02 octubre 2007

Esperando a los bárbaros


Déjà vu: así dicen los amigos de los pedantemas cuando quieren referirse a algo que ya se ha visto, sobre todo en cuestión de obras de arte. Los castizos dicen que "está más visto que el tebeo". El caso es que es esa, justamente, la sensación que me produjo Esperando a los bárbaros, por más que su autor goce de la veneración de los enterados.

Vamos a ver: se trata de un funcionario de un poderoso imperio que adquiere poco a poco la conciencia de que quizá no esté viviendo en el más justo de los mundos.
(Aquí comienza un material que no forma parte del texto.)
-- ==== Sys2Proof/Machine/Engines.lean ====
section
/-!
DEFINITION. Operations of the engines: issue (R203, R206), moving one element (R191, R192, R210, R211), landing into a barrier
(R204, R303), completion and retirement from the counters (R203, R227, R260), the engine error record (R331), and power
requests (R397).
-/

namespace Sys2Proof.Machine

/-! ## Issue -/

/-- Operations of a core that have issued and are not complete (R203). -/
def State.inFlight (s : State) (core : Nat) : Nat :=
  ((s.coreGroups core).map fun p => (p.2.ops.filter fun o => !o.done).length).sum

/-- Is the core full, so that an engine command is held at issue (R203)? -/
def State.coreFull (s : State) : Bool := decide (1024 ≤ s.inFlight (coreOf s.cur.gid))

/-- Is an engine command held at issue (R193, R203, R219)? -/
def State.engineHeld (s : State) : Bool := s.coreFull || !s.accessReady true

/-- An operation of the issuing group as it issues. -/
def State.newOp (s : State) (cls : Cls) (kind : OpKind) : Op :=
  { id := s.nextOp, cls := cls, pc := s.pc, sup := s.spl.sup, kind := kind, bar := none, nominal := 0, begun := false,
    writes := [], results := [], dests := [], counted := 0, status := 0, fault := none, carry := s.grp.groupHorizon,
    stamp := [], laneStamps := [], asked := [], got := [], lost := [], cut := [], pages := [], done := false }

/-- The operation issues: it is counted on its class, and its destinations are pending. -/
def State.addOp (s : State) (o : Op) : State :=
  { s.setGrp { s.grp with ops := s.grp.ops ++ [o] } with nextOp := s.nextOp + 1 }

def Group.op? (g : Group) (id : Nat) : Option Op := g.ops.find? fun o => decide (o.id = id)

/-- Put an operation back. -/
def Group.setOp (g : Group) (x : Op) : Group := { g with ops := g.ops.map fun o => if o.id = x.id then x else o }

def State.setOp (s : State) (gid : Nat) (x : Op) : State := s.setGroup gid ((s.group gid).setOp x)

/-- Raise status bits of an operation. -/
def Op.raise (o : Op) (st : Nat) : Op := { o with status := o.status ||| BitVec.ofNat 32 st }

/-! ## Power (R397) -/

/-- Go on with k when the grant has been given, and otherwise ask for units and hold the split at issue (R238, R258). -/
def State.withGrant (s : State) (units : Nat) (k : State → State) : State :=
  match s.spl.hold with
  | .granted => k (s.setGrp (s.grp.setSplit s.cur.entry { s.spl with hold := .none }))
  | _ =>
    let d := dieOf s.cur.gid
    let x := s.die d
    ((s.setDie d { x with requests := x.requests ++ [⟨.split s.cur.gid s.cur.entry, units, s.clock⟩] }).setGrp
      (s.grp.setSplit s.cur.entry { s.spl with hold := .power })).stand

/-- The grant of the issuing split passes to the operation it issues. -/
def State.passGrant (s : State) (id : Nat) : State :=
  let d := dieOf s.cur.gid
  let x := s.die d
  s.setDie d { x with grants := x.grants.map fun p =>
    if p.user = .split s.cur.gid s.cur.entry then { p with user := .op s.cur.gid id } else p }

/-- Grants and requests of an operation that has ended. -/
def State.endGrant (s : State) (gid id : Nat) : State :=
  let d := dieOf gid
  let x := s.die d
  let waited := ((x.requests.filter fun p => decide (p.user = .op gid id)).map fun p => s.clock - p.since).sum
  (s.setDie d { x with grants := x.grants.filter (fun p => decide (p.user ≠ .op gid id)),
                       requests := x.requests.filter fun p => decide (p.user ≠ .op gid id) }).count (s.group gid).ctx 1 waited

/-! ## Order within a class (R192) -/

/-- Do n bytes at one place and m bytes at another overlap? -/
def overlaps : Place → Nat → Place → Nat → Bool
  | .spad k a, n, .spad j b, m => decide (k = j) && decide (a < b + m) && decide (b < a + n)
  | .phys a, n, .phys b, m => decide (a < b + m) && decide (b < a + n)
  | _, _, _, _ => false

/-- Where a side holds the byte at an offset: a window in 64 KiB pages, the weight store in granules of 64 KiB. 2^63 stands
for a page that has no frame. -/
def sidePlace (side : Side) (off : Nat) : Place :=
  match side with
  | .spad k => .spad k off
  | .window base frames =>
    let va := base + off
    let f := Sparse.get (2 ^ 63) frames (va / 65536)
    if f = 2 ^ 63 then .unread else .phys (f + va % 65536)
  | .ws d map =>
    let f := Sparse.get (2 ^ 63) map (off / 65536)
    if f = 2 ^ 63 then .unread else .ws d (f + off % 65536)
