/-- A dual descriptor that R101 and R209 refuse. -/
def CopyDesc.dualBad (c : CopyDesc) (k : Decl) : Bool :=
  if c.dual then
    decide (c.skind + c.dkind ≠ 1) || decide (c.pstride = 0) || decide (k.d = 0) ||
    decide ((if c.skind = 0 then c.src else c.dst) ≠ 0) ||
    c.elements.any fun e =>
      if c.skind = 1 then !planeOk c.pstride c.srcTy.bytes c.planeBytes (c.srcAt e.1 e.2 - c.srcBase)
      else !planeOk c.pstride c.dstTy.bytes c.planeBytes (c.dstAt e.1 e.2 - c.dstBase)
  else decide (c.pstride ≠ 0)

/-- A LAYOUT that R236 refuses. -/
def CopyDesc.layoutBad (c : CopyDesc) : Bool :=
  c.layout &&
  (decide (c.dkind ≠ 0) || !(decide (c.dst = 2) || decide (c.dst = 3)) ||
    !([256, 512, 1024, 2048].contains c.rowLen) || c.used.any (fun x => decide (x.ds ≠ 0)) ||
    decide (c.dstBase % 256 ≠ 0) || c.dual)

/-- Does the scratchpad element lie inside the bound? -/
def inside (bound n : Nat) (a : Int) : Bool := decide (0 ≤ a) && decide (a + (n : Int) ≤ (bound : Int))

/-- The destination bytes of a copy, tangents included (R208). -/
def CopyDesc.destBytes (c : CopyDesc) (k : Decl) : Nat :=
  c.count * c.dstTy.bytes + c.count * (if c.dual then (if c.dkind = 0 then k.d * k.tanBytes else c.planes * c.planeBytes) else 0)

/-- Does the work of an operation go on only under a power grant (R206, R238, R258, R397)? -/
def OpKind.powered : OpKind → Bool
  | .copy w => decide (1048576 < (copyDesc w.raw).destBytes w.decl)
  | .matrix (.mloop _ _ _ _ _ _ count) => decide (count ≠ 0)
  | .factor _ _ _ (.fupd _) => true
  | .factor _ _ _ (.fdown _) => true
  | _ => false

/-- Has an operation the power that its work asks for? -/
def State.hasPower (s : State) (gid : Nat) (o : Op) : Bool :=
  !o.kind.powered || (s.die (dieOf gid)).grants.any fun p => decide (p.user = .op gid o.id)

/-- The whole check of R209. -/
def CopyDesc.illFormed (c : CopyDesc) (k : Decl) (recs : List Nat) : Bool :=
  c.resv || c.formatBad k.occupancy recs || decide (c.ndim = 0) || decide (12 < c.ndim) || decide (2 < c.skind) ||
  decide (1 < c.dkind) || c.used.any (fun x => decide (x.extent = 0)) ||
  decide (2 ^ 40 ≤ c.destBytes k) || c.layoutBad || c.dualBad k ||
  (c.elements.any fun e =>
    decide (c.srcAt e.1 e.2 % (c.srcTy.bytes : Int) ≠ 0) || decide (c.dstAt e.1 e.2 % (c.dstTy.bytes : Int) ≠ 0) ||
    (decide (c.skind = 0) && !inside (if c.dual then k.spad else k.occupancy) c.srcTy.bytes (c.srcAt e.1 e.2)) ||
    (decide (c.dkind = 0) && !inside (if c.dual then k.spad else k.occupancy) c.dstTy.bytes (c.dstAt e.1 e.2))) ||
  !decide (c.elements.map fun e => c.dstAt e.1 e.2).Nodup

/-- The nominal byte count (R303). The element size of a reserved DST code is a free value (log 5). -/
def CopyDesc.nominal (c : CopyDesc) (k : Decl) (fresh : Nat) : Nat :=
  let n := if c.ndim = 0 ∨ 12 < c.ndim then 12 else c.ndim
  let e := ((c.dims.take n).map DimRec.extent).foldl (· * ·) 1
  let w := if c.dst < 12 then c.dstTy.bytes else (Config.freeWord fresh 16384).toNat
  let t := if c.dual then (if c.dkind = 0 then k.d * k.tanBytes else c.planes * c.planeBytes) else 0
  (e * w + e * t) % 2 ^ 40

/-! ## Translation at issue (R189, R200, R207) -/

/-- What the translation of a side answers: the side, the cause and address of its lowest failing byte, or a hold. -/
inductive SideCheck where
  | ok (side : Side) (leaves : List TlbEntry)
  | fault (cause : Nat) (addr : Int)
  | hold
  deriving DecidableEq, Repr

/-- A fault at an address, or one found before at a lower address. -/
def SideCheck.failAt (r : SideCheck) (c : Nat) (a : Int) : SideCheck :=
  match r with
  | .fault c' b => if a < b then .fault c a else .fault c' b
  | .hold => .hold
  | .ok _ _ => .fault c a

/-- Put one element's translation into the frames of a side. -/
def foldElement (a : Int) (x : Xlate) (acc : SideCheck) : SideCheck :=
  match x with
  | .fault c => acc.failAt c a
  | .hold => .hold
  | .ok pa e => match acc with
    | .ok (.window base fr) ls =>
      .ok (.window base (Sparse.set (2 ^ 63) fr (a.toNat / 65536) (pa - a.toNat % 65536)))
        (if e.size = 0 ∨ ls.contains e then ls else e :: ls)
    | _ => acc

/-- Translate elements of a window side, each an offset and a width. -/
def State.windowSide (s : State) (w : Window) (acc : Access) (els : List (Int × Nat)) : SideCheck :=
  els.foldl (fun r e =>
    foldElement ((w.base : Int) + e.1)
      (s.laneCheck (quarterOf s.cur.gid) s.grp.ctx w e.1 e.2 acc false s.spl.sup s.grp.groupHorizon) r)
    (.ok (.window w.base []) [])

/-- Put one weight-store element into the map of a side (R200). -/
def wsElement (off : Option Nat) (a : Int) (r : SideCheck) : SideCheck :=
  match off with
  | none => r.failAt 0x33 a
  | some x => match r with
    | .ok (.ws d fr) ls => .ok (.ws d (Sparse.set (2 ^ 63) fr (a.toNat / 65536) (x - a.toNat % 65536))) ls
    | _ => r

/-- Where a weight-store element stands, when all of its bytes may be read on the die. -/
def State.wsFind (s : State) (map : List WsEntry) (die : Nat) (a : Int) (n : Nat) : Option Nat :=
  if a < 0 ∨ (s.readWs map die a.toNat n).isNone then none else wsByte map die a.toNat

/-- Translate elements of a weight-store side. -/
def State.wsSide (s : State) (els : List (Int × Nat)) : SideCheck :=
  els.foldl (fun r e =>
    wsElement (s.wsFind (s.grid s.grp.grid).wsmap (dieOf s.cur.gid) e.1 e.2) e.1 r) (.ok (.ws (dieOf s.cur.gid) []) [])

/-- Offset of the element of tangent plane k for the window value at offset o (R100). -/
def CopyDesc.planeAt (c : CopyDesc) (base : Int) (v k : Nat) (o : Int) : Int :=
  base + (((k + 1) * c.pstride : Nat) : Int) + (o - base) * (c.planeBytes : Int) / (v : Int)

/-- Tangent planes that a dual copy reads or writes on its window side (R101). -/
def CopyDesc.planesMoved (c : CopyDesc) (k : Decl) : Nat :=
  if c.dual then (if c.skind = 1 then Nat.min c.planes k.d else c.planes) else 0

/-- The elements whose source value is read: under a map not those of a position that takes its partner's value (R75). -/
def CopyDesc.sources (c : CopyDesc) (recs : List Nat) : List (Nat × Nat) :=
  c.elements.filter fun e => decide (dupSource recs e.2 = e.2)

/-- The source elements of the source side: values, then planes. -/
def CopyDesc.srcElements (c : CopyDesc) (k : Decl) (recs : List Nat) : List (Int × Nat) :=
  ((c.sources recs).map fun e => (c.srcAt e.1 e.2, c.srcTy.bytes)) ++
  (if c.skind = 1 then
    c.elements.flatMap fun e => (List.range (c.planesMoved k)).map fun p =>
      (c.planeAt c.srcBase c.srcTy.bytes p (c.srcAt e.1 e.2), c.planeBytes)
   else [])

/-- The destination elements of the destination side. -/
def CopyDesc.dstElements (c : CopyDesc) (k : Decl) : List (Int × Nat) :=
  (c.elements.map fun e => (c.dstAt e.1 e.2, c.dstTy.bytes)) ++
  (if c.dkind = 1 then
    c.elements.flatMap fun e => (List.range (c.planesMoved k)).map fun p =>
      (c.planeAt c.dstBase c.dstTy.bytes p (c.dstAt e.1 e.2), c.planeBytes)
   else [])

/-- Translate the source side; recs are the map records. -/
def State.srcSide (s : State) (c : CopyDesc) (recs : List Nat) : SideCheck :=
  if c.skind = 0 then .ok (.spad s.grp.gang) []
  else if c.skind = 1 then s.windowSide (s.grp.window c.swin) .read (c.srcElements s.grp.decl recs)
  else s.wsSide (c.srcElements s.grp.decl recs)

/-- Translate the destination side. -/
def State.dstSide (s : State) (c : CopyDesc) : SideCheck :=
  if c.dkind = 0 then .ok (.spad s.grp.gang) []
  else s.windowSide (s.grp.window c.dwin) .write (c.dstElements s.grp.decl)

/-! ## What a copy writes (R76, R78, R208) -/

/-- The rounding of a copy; bits are the random bits of a stochastic rounding. -/
def CopyDesc.mode (c : CopyDesc) (bits : Nat) : Rnd :=
  match c.rnd with
  | 0 => .rne
  | 1 => .rtz
  | 2 => .rup
  | 3 => .rdn
  | _ => .sr bits c.srbits

/-- Half of an exact value (R75). -/
def halfOf : XVal → XVal
  | .fin g n d => .fin g n (2 * d)
  | x => x

/-- A destination element from its source element (R76, R78). -/
def CopyDesc.convertElem (c : CopyDesc) (halved : Bool) (bits x : Nat) : Nat :=
  if halved then roundTo Fmt.e4m3Fmt (c.mode bits) (halfOf (valueOf c.srcTy x))
  else if c.src = c.dst then x
  else convert c.dstTy c.srcTy (c.mode bits) x

/-- Insert an element by destination address. -/
def insertElem (c : CopyDesc) (e : Nat × Nat) : List (Nat × Nat) → List (Nat × Nat)
  | [] => [e]
  | x :: xs => if c.dstAt e.1 e.2 ≤ c.dstAt x.1 x.2 then e :: x :: xs else x :: insertElem c e xs

/-- Does element i of a row draw random bits of its own (R75, R76)? -/
def CopyDesc.draws (c : CopyDesc) (recs : List Nat) (i : Nat) : Bool :=
  decide (c.rnd = 4) && (dupLower recs i).isNone && (decide (c.src ≠ c.dst) || (dupPair recs i).isSome)

/-- The random bits by element, in ascending order of destination addresses from the seed (R76). -/
def CopyDesc.drawn (c : CopyDesc) (recs : List Nat) : List ((Nat × Nat) × Nat) :=
  ((c.elements.foldr (insertElem c) []).foldl (fun (st : Nat × List ((Nat × Nat) × Nat)) e =>
    if c.draws recs e.2 then (rngStep st.1, (e, rngBits st.1) :: st.2) else st) (rngSeed c.seed, [])).2

/-- The random bits of an element: a higher position takes its partner's. -/
def bitsOf (drawn : List ((Nat × Nat) × Nat)) (recs : List Nat) (e : Nat × Nat) : Nat :=
  let k := match dupLower recs e.2 with
    | some i => (e.1, i)
    | none => e
  ((drawn.find? fun p => decide (p.1 = k)).map Prod.snd).getD 0

/-- The map records in force: those of the descriptor, or none. -/
def CopyWork.recs (w : CopyWork) : List Nat := if (copyDesc w.raw).map then w.dup else []

/-- Convert a tangent between the two tangent formats, nearest-even (R101). -/
def convertTan (toB fromB : Bool) (x : Nat) : Nat :=
  if toB = fromB then x
  else roundTo (if toB then Fmt.bf16 else Fmt.f32) .rne ((if fromB then Fmt.bf16 else Fmt.f32).value x)

/-- A place at a signed offset of a side. -/
def placeAt (side : Side) (o : Int) : Place := sidePlace side o.toNat

/-- The writes of one value element. -/
def State.copyValue (s : State) (gid : Nat) (o : Op) (w : CopyWork) (drawn : List ((Nat × Nat) × Nat))
    (e : Nat × Nat) : Got × Pending :=
  let c := copyDesc w.raw
  let got := s.opRead gid o (placeAt w.src (c.srcAt e.1 (dupSource w.recs e.2))) c.srcTy.bytes
  let x := c.convertElem (dupPair w.recs e.2).isSome (bitsOf drawn w.recs e) got.num
  let bad := decide (got.status ≠ 0)
  (got, ⟨placeAt w.dst (c.dstAt e.1 e.2), bytesOf c.dstTy.bytes (if bad then 0 else x), bad, [], c.dstTy⟩)

/-- The writes of the tangents of one element (R101): slots of the scratchpad, or planes of the window. -/
def State.copyTangent (s : State) (gid : Nat) (o : Op) (w : CopyWork) (e : Nat × Nat) (k : Nat) : Got × Pending :=
  let c := copyDesc w.raw
  let have_ := decide (k < Nat.min c.planes w.decl.d)
  if c.skind = 1 then
    let got := if have_ then
        s.opRead gid o (placeAt w.src (c.planeAt c.srcBase c.srcTy.bytes k (c.srcAt e.1 e.2))) c.planeBytes
      else ⟨List.replicate c.planeBytes 0, [], 0⟩
    let x := if got.status ≠ 0 then 0 else convertTan w.decl.bf16 c.bf16 got.num
    (got, ⟨placeAt w.dst ((w.decl.tanAddr k (c.dstAt e.1 e.2).toNat : Nat) : Int), bytesOf w.decl.tanBytes x, false, [], .f32⟩)
  else
    let got := if have_ then
        s.opRead gid o (placeAt w.src ((w.decl.tanAddr k (c.srcAt e.1 e.2).toNat : Nat) : Int)) w.decl.tanBytes
      else ⟨List.replicate w.decl.tanBytes 0, [], 0⟩
    let bad := decide (got.status ≠ 0)
    (got, ⟨placeAt w.dst (c.planeAt c.dstBase c.dstTy.bytes k (c.dstAt e.1 e.2)),
      bytesOf c.planeBytes (if bad then 0 else convertTan c.bf16 w.decl.bf16 got.num), bad, [], .f32⟩)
Porque sí, ese imperio se enorgullece, como todos, de ser el summum de la civilización y del progreso, y los que están frente a él, los bárbaros, no serían sino escoria de una forma de vida a abatir.

Pero ese civilizado imperio practica, a los ojos de nuestro prota, unos modos de represión que no dejan de hacerse acreedores al calificativo que da a sus enemigos. La convicción de que quizá estos tengan cosas interesantes que comunicar, desde el punto de vista humano, se afianza en el funcionario a medida que se cuela por una bárbara a quien sus compatriotas (los del funcionario) han dejado mutilada. Y así, hasta el punto de convertirse en un réprobo.

Y todo ello expresado de modo más bien poco sutil, a pesar de la belleza de su discurso, que recuerda con frecuencia (y para mí es elogio) a Vintila Horia.


Nota redactada en junio de 2004. Por cierto, el autor es J. M. Coetzee, a quien habían dado el Nobel el año anterior.